-- Your instructions --
Transcribe exactly the lines that fall between the one holding "-- ==== Sys2Proof/Machine/Types.lean" and the one holding "claim (R4). -/", inclusive, from the entries below.

[Dataset entries]
══════════

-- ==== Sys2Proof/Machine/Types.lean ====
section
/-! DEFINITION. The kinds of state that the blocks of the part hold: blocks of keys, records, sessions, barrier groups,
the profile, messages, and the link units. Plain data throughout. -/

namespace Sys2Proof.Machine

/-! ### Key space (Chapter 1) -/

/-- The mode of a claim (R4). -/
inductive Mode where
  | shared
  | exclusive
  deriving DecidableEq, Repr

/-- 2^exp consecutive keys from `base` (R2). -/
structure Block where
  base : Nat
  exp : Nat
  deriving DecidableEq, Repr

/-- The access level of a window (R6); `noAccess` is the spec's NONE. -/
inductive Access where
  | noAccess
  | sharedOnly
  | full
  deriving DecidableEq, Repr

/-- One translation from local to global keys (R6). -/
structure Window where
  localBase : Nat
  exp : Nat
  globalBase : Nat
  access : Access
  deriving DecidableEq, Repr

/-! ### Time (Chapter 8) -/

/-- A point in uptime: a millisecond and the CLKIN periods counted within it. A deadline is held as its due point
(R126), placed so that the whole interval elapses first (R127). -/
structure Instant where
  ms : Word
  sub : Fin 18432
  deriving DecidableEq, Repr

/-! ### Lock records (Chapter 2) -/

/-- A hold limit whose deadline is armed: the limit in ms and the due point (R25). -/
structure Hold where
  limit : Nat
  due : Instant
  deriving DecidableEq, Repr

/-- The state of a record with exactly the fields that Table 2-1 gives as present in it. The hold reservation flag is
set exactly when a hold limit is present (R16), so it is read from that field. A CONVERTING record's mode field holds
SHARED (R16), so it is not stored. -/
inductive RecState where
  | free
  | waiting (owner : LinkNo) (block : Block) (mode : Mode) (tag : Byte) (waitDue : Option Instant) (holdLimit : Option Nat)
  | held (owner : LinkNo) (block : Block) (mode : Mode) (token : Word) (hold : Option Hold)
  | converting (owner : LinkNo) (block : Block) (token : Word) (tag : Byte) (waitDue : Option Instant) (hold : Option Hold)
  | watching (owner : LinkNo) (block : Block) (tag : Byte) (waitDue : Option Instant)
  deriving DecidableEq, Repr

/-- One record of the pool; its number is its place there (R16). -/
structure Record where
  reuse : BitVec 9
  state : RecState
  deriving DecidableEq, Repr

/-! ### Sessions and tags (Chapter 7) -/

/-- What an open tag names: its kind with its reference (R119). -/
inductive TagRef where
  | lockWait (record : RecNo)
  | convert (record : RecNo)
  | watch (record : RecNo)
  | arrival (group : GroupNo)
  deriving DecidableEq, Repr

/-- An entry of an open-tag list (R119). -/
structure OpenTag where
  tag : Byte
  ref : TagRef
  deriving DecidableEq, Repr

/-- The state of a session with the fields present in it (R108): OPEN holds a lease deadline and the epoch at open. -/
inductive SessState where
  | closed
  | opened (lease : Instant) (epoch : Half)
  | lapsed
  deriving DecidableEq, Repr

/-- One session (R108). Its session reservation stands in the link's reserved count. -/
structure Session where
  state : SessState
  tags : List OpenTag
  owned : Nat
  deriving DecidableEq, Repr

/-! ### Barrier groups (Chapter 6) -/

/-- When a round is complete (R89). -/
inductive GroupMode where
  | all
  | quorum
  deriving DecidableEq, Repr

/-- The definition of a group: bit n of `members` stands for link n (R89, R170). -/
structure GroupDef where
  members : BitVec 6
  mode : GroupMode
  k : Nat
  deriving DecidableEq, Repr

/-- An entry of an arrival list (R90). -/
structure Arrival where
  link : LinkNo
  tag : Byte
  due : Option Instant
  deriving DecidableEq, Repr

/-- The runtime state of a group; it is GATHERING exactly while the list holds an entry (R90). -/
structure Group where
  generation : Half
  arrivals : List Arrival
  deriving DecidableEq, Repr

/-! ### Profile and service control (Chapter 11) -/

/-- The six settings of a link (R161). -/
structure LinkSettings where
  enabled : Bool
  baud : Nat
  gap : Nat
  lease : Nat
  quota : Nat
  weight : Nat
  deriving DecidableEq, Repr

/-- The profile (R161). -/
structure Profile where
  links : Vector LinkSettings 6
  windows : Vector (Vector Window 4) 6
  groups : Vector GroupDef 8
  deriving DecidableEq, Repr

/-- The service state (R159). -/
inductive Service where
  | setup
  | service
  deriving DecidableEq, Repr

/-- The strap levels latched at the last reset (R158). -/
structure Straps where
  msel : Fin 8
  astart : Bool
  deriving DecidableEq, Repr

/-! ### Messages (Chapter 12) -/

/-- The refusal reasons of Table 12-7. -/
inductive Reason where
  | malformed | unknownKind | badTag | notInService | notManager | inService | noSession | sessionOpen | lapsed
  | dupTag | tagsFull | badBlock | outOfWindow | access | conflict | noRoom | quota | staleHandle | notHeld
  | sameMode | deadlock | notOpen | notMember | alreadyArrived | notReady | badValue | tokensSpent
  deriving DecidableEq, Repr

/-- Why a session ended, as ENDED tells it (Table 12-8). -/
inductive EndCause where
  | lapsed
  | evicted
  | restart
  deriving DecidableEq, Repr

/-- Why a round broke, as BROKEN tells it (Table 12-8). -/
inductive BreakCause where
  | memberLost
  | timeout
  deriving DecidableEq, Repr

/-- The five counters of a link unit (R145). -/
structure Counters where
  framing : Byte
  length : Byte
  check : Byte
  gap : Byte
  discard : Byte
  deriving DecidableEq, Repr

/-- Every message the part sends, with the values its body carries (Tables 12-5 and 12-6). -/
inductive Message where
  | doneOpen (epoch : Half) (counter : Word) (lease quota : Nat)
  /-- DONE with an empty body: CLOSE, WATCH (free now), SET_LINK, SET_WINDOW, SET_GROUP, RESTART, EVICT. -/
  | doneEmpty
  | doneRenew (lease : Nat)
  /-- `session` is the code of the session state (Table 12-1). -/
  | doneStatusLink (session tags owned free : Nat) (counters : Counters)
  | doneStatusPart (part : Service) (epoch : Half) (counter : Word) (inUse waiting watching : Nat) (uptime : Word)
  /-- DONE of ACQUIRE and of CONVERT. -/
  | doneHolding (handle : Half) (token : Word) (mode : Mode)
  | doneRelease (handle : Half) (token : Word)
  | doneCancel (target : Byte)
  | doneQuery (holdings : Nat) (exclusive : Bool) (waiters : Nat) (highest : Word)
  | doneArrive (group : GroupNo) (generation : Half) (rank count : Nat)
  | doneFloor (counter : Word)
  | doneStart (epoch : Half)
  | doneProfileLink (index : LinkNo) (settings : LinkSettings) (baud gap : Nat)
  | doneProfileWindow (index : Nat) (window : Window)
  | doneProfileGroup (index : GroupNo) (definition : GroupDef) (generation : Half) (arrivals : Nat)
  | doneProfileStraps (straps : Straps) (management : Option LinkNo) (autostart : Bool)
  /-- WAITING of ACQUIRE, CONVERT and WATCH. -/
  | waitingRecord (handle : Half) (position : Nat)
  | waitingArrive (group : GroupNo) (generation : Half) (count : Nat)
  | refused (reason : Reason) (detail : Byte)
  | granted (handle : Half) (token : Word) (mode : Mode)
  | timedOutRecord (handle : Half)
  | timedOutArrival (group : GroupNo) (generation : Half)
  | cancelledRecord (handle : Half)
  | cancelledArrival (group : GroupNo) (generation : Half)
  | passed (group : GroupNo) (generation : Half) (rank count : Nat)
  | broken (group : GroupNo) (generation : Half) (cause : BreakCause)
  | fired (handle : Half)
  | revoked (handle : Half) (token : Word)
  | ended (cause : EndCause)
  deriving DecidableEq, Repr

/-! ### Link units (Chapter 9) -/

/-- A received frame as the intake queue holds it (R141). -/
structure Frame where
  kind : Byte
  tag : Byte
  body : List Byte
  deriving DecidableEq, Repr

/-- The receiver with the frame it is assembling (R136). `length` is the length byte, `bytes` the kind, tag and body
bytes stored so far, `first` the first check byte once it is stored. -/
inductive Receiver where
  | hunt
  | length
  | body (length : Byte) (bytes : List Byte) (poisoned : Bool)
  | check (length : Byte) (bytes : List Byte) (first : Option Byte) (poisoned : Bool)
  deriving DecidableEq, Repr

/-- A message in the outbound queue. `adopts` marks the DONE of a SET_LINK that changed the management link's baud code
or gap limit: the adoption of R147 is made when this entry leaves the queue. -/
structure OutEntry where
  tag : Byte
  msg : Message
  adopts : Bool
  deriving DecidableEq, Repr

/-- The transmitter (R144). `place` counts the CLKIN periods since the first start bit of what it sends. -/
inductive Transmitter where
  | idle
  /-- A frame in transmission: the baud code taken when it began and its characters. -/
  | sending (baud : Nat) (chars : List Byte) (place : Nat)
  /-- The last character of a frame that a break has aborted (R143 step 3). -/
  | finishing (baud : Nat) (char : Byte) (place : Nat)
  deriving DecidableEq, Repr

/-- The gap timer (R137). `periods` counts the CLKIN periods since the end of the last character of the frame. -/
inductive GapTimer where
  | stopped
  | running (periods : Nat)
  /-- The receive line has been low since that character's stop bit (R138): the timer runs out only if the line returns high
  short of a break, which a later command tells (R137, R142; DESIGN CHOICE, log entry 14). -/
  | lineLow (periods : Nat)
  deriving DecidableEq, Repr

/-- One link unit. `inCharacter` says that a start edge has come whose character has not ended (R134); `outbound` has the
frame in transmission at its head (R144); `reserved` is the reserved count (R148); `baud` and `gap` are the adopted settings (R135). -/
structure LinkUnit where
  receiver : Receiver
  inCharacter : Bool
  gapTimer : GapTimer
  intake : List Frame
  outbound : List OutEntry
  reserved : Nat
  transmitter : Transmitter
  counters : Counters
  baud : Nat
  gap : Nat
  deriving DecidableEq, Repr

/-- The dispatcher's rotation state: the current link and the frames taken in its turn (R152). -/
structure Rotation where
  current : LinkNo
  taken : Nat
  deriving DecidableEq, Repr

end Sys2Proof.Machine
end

══════════

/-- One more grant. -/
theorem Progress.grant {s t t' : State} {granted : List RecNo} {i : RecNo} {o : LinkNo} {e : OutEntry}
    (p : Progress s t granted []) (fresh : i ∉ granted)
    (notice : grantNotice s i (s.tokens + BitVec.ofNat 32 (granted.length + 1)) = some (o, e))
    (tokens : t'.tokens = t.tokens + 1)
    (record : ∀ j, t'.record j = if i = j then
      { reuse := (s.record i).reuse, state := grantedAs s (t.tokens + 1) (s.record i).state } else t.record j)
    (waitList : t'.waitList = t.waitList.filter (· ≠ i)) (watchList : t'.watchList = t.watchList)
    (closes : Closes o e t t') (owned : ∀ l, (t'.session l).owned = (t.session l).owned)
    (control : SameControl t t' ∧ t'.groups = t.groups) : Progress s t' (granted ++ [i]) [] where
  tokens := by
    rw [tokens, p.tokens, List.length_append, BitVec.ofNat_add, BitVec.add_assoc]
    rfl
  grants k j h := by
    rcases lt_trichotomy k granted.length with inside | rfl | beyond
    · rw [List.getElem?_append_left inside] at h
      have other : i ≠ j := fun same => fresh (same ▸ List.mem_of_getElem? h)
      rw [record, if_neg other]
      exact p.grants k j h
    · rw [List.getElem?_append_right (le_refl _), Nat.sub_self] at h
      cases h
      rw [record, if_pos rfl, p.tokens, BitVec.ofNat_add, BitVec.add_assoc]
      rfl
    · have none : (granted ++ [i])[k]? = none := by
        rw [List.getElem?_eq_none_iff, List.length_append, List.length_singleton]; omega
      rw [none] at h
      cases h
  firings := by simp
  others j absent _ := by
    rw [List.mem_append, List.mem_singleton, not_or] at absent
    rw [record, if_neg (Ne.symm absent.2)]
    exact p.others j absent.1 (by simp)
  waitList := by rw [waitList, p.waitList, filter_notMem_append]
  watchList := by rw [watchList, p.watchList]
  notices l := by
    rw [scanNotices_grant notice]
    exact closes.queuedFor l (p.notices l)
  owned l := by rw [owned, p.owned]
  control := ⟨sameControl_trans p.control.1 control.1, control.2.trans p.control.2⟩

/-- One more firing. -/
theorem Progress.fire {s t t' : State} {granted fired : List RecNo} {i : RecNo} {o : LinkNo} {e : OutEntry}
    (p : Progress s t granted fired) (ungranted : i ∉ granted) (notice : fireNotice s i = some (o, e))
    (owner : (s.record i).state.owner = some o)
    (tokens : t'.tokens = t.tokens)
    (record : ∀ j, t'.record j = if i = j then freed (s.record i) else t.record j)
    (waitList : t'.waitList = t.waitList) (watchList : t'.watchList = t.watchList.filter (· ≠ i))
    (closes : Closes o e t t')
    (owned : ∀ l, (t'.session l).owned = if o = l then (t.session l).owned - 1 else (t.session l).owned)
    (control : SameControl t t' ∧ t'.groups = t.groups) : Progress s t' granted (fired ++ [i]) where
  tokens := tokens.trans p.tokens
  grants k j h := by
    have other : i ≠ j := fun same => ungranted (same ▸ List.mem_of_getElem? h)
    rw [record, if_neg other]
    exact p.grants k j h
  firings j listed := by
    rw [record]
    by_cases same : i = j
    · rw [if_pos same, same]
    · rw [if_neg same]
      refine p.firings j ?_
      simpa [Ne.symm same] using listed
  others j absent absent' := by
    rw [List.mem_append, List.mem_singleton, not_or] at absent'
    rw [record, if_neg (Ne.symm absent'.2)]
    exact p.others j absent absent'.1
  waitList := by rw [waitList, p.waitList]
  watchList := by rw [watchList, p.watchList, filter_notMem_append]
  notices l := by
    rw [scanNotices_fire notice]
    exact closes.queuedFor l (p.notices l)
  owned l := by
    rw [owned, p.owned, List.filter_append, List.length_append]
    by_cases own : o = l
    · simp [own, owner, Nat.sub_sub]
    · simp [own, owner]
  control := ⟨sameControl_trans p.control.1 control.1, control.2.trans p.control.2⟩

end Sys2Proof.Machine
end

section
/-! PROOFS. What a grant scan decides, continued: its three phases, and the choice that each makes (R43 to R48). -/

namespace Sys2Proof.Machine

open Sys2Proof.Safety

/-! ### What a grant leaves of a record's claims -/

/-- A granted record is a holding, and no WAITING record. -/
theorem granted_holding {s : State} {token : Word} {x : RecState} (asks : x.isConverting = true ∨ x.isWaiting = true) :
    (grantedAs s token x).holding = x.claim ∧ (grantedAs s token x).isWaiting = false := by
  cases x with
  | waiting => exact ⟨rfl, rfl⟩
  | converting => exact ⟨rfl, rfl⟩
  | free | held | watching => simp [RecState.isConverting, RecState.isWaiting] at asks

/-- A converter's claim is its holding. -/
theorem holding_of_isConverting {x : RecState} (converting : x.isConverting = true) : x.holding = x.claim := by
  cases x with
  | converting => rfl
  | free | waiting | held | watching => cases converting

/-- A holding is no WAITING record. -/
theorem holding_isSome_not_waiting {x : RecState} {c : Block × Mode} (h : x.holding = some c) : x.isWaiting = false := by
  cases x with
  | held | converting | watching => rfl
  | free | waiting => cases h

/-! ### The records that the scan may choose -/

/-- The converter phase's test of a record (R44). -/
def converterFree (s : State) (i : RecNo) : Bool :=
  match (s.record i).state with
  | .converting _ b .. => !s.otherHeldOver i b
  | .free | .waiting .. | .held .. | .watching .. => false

══════════

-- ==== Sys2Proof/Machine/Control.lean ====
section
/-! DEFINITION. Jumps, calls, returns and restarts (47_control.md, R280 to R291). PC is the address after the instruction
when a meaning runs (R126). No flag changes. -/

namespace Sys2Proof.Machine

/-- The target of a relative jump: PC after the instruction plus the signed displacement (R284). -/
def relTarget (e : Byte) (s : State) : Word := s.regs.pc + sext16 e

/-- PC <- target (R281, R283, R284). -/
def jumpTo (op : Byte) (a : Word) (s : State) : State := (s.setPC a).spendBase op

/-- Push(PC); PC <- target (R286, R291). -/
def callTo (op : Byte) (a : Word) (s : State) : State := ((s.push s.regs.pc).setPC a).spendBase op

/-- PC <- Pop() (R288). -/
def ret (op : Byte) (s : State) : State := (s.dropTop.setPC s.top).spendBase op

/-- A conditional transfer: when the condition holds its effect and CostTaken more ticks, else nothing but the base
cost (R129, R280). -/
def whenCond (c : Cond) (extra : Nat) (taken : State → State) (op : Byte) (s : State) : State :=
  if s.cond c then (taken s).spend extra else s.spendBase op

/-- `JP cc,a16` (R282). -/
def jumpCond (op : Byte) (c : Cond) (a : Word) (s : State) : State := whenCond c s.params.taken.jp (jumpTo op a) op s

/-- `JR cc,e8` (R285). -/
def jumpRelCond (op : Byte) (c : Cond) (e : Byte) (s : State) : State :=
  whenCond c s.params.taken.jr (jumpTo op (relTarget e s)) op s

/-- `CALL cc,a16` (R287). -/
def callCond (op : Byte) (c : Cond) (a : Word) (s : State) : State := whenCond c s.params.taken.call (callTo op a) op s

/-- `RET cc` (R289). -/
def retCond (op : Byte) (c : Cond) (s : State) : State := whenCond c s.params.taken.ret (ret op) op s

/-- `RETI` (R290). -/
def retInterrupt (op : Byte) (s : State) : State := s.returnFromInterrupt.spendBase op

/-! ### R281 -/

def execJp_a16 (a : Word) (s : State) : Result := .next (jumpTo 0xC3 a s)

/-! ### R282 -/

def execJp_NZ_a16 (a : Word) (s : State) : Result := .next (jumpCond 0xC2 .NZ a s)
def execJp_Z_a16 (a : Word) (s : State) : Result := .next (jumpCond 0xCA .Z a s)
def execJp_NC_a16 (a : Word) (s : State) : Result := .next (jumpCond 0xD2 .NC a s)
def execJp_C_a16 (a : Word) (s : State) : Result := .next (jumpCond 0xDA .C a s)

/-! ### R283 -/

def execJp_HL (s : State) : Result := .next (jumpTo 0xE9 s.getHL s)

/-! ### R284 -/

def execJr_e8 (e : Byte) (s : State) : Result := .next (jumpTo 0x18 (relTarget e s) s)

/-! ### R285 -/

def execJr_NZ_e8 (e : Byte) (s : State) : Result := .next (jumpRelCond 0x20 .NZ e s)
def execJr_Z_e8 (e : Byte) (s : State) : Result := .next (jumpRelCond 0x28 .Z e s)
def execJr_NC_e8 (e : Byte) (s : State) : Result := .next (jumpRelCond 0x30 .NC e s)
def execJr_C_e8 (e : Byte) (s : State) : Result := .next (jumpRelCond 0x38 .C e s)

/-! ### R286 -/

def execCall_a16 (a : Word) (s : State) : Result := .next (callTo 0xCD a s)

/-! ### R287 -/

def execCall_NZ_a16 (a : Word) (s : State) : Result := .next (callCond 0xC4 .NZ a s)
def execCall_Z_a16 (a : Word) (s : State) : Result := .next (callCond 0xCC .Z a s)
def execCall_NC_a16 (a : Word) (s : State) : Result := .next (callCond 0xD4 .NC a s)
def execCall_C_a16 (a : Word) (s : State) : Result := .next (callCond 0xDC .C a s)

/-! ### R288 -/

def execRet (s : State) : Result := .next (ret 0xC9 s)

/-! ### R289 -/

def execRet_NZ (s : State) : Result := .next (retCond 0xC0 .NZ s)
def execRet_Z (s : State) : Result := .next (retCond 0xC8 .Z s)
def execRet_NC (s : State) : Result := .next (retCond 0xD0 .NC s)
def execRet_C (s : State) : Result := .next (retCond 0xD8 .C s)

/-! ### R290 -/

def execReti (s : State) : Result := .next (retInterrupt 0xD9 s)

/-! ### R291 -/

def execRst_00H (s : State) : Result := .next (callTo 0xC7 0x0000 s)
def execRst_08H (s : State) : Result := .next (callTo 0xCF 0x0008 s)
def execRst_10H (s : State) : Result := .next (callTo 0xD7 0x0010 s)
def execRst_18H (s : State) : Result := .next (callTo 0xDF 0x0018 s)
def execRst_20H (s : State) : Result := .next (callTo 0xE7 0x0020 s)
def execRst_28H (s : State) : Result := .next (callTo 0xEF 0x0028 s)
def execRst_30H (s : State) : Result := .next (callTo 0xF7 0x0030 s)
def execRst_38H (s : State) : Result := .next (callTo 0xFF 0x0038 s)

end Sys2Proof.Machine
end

══════════

-- Solution to this exercise --
-- ==== Sys2Proof/Machine/Types.lean ====
section
/-! DEFINITION. The kinds of state that the blocks of the part hold: blocks of keys, records, sessions, barrier groups,
the profile, messages, and the link units. Plain data throughout. -/

namespace Sys2Proof.Machine

/-! ### Key space (Chapter 1) -/

/-- The mode of a claim (R4). -/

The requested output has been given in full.